[THE DATA]
-- ==== Sys2Proof/WellFormed.lean ====
section
/-! DEFINITION. Which instruction terms the machine has: an instruction with an addressing mode that the
opcode map (spec/30_encoding.md R350) gives it, and the illegal no-op with one of the 105 illegal opcode
bytes (R390). -/

namespace Sys2Proof

/-- The eight modes of ADC AND CMP EOR LDA ORA SBC (R350): every read mode but `zp,Y`. -/
def Src.aluForm : Src → Bool
  | .mem (.zpY _) => false
  | _ => true

/-- The modes of LDX (R402): `#`, `zp`, `zp,Y`, `abs`, `abs,Y`. -/
def Src.ldxForm : Src → Bool
  | .imm _ | .mem (.zp _) | .mem (.zpY _) | .mem (.abs _) | .mem (.absY _) => true
  | _ => false

/-- The modes of LDY (R403): `#`, `zp`, `zp,X`, `abs`, `abs,X`. -/
def Src.ldyForm : Src → Bool
  | .imm _ | .mem (.zp _) | .mem (.zpX _) | .mem (.abs _) | .mem (.absX _) => true
  | _ => false

/-- The modes of CPX and CPY (R504, R505): `#`, `zp`, `abs`. -/
def Src.cpxForm : Src → Bool
  | .imm _ | .mem (.zp _) | .mem (.abs _) => true
  | _ => false

/-- The modes of STA (R404): every memory mode but `zp,Y`. -/
def Mem.staForm : Mem → Bool
  | .zpY _ => false
  | _ => true

/-- The modes of STX (R405): `zp`, `zp,Y`, `abs`. -/
def Mem.stxForm : Mem → Bool
  | .zp _ | .zpY _ | .abs _ => true
  | _ => false

/-- The modes of STY (R406): `zp`, `zp,X`, `abs`. -/
def Mem.styForm : Mem → Bool
  | .zp _ | .zpX _ | .abs _ => true
  | _ => false

/-- The modes of BIT (R554): `zp`, `abs`. -/
def Mem.bitForm : Mem → Bool
  | .zp _ | .abs _ => true
  | _ => false

/-- The memory modes of INC, DEC and of the shifts and rotates (R506, R509, R555 to R558): `zp`, `zp,X`,
`abs`, `abs,X`. -/
def Mem.rmwForm : Mem → Bool
  | .zp _ | .zpX _ | .abs _ | .absX _ => true
  | _ => false

/-- The modes of ASL, LSR, ROL and ROR: the accumulator, or a read-modify-write memory mode. -/
def Rmw.shiftForm : Rmw → Bool
  | .acc => true
  | .mem m => m.rmwForm

/-- R390's list of the 105 illegal opcode bytes, row by row of the opcode map (rows 0x to 7x). -/
def illegalBytesLow : List Nat :=
  [0x02, 0x03, 0x04, 0x07, 0x0B, 0x0C, 0x0F, 0x12, 0x13, 0x14, 0x17, 0x1A, 0x1B, 0x1C, 0x1F] ++
  [0x22, 0x23, 0x27, 0x2B, 0x2F, 0x32, 0x33, 0x34, 0x37, 0x3A, 0x3B, 0x3C, 0x3F] ++
  [0x42, 0x43, 0x44, 0x47, 0x4B, 0x4F, 0x52, 0x53, 0x54, 0x57, 0x5A, 0x5B, 0x5C, 0x5F] ++
  [0x62, 0x63, 0x64, 0x67, 0x6B, 0x6F, 0x72, 0x73, 0x74, 0x77, 0x7A, 0x7B, 0x7C, 0x7F]

/-- R390's list, rows 8x to Fx. -/
def illegalBytesHigh : List Nat :=
  [0x80, 0x82, 0x83, 0x87, 0x89, 0x8B, 0x8F, 0x92, 0x93, 0x97, 0x9B, 0x9C, 0x9E, 0x9F] ++
  [0xA3, 0xA7, 0xAB, 0xAF, 0xB2, 0xB3, 0xB7, 0xBB, 0xBF] ++
  [0xC2, 0xC3, 0xC7, 0xCB, 0xCF, 0xD2, 0xD3, 0xD4, 0xD7, 0xDA, 0xDB, 0xDC, 0xDF] ++
  [0xE2, 0xE3, 0xE7, 0xEB, 0xEF, 0xF2, 0xF3, 0xF4, 0xF7, 0xFA, 0xFB, 0xFC, 0xFF]

/-- Whether an opcode byte is one of the 105 illegal ones (R390). -/
def illegalByte (op : Byte) : Bool :=
  illegalBytesLow.contains op.toNat || illegalBytesHigh.contains op.toNat

/-- The instruction is one the opcode map holds. -/
def Instr.wf : Instr → Bool
  | .lda o | .adc o | .sbc o | .cmp o | .and o | .ora o | .eor o => o.aluForm
  | .ldx o => o.ldxForm
  | .ldy o => o.ldyForm
  | .cpx o | .cpy o => o.cpxForm
  | .sta m => m.staForm
  | .stx m => m.stxForm
  | .sty m => m.styForm
  | .bit m => m.bitForm
  | .inc m | .dec m => m.rmwForm
  | .asl o | .lsr o | .rol o | .ror o => o.shiftForm
  | .illegal op => illegalByte op
  | .tax | .tay | .txa | .tya | .tsx | .txs | .pha | .php | .pla | .plp
  | .inx | .iny | .dex | .dey
  | .jmp _ | .jsr _ | .rts | .rti | .brk
  | .bcc _ | .bcs _ | .beq _ | .bmi _ | .bne _ | .bpl _ | .bvc _ | .bvs _
  | .clc | .sec | .cli | .sei | .cld | .sed | .clv | .nop => true

end Sys2Proof
end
[/THE DATA]
◆ EXERCISE INSTRUCTIONS: The entries above hold a line with "modes of STX" and a later line with "The memory modes". Write out exactly those lines and all lines between, nothing more.

◆ TASK SOLUTION:
/-- The modes of STX (R405): `zp`, `zp,Y`, `abs`. -/
def Mem.stxForm : Mem → Bool
  | .zp _ | .zpY _ | .abs _ => true
  | _ => false

/-- The modes of STY (R406): `zp`, `zp,X`, `abs`. -/
def Mem.styForm : Mem → Bool
  | .zp _ | .zpX _ | .abs _ => true
  | _ => false

/-- The modes of BIT (R554): `zp`, `abs`. -/
def Mem.bitForm : Mem → Bool
  | .zp _ | .abs _ => true
  | _ => false

/-- The memory modes of INC, DEC and of the shifts and rotates (R506, R509, R555 to R558): `zp`, `zp,X`,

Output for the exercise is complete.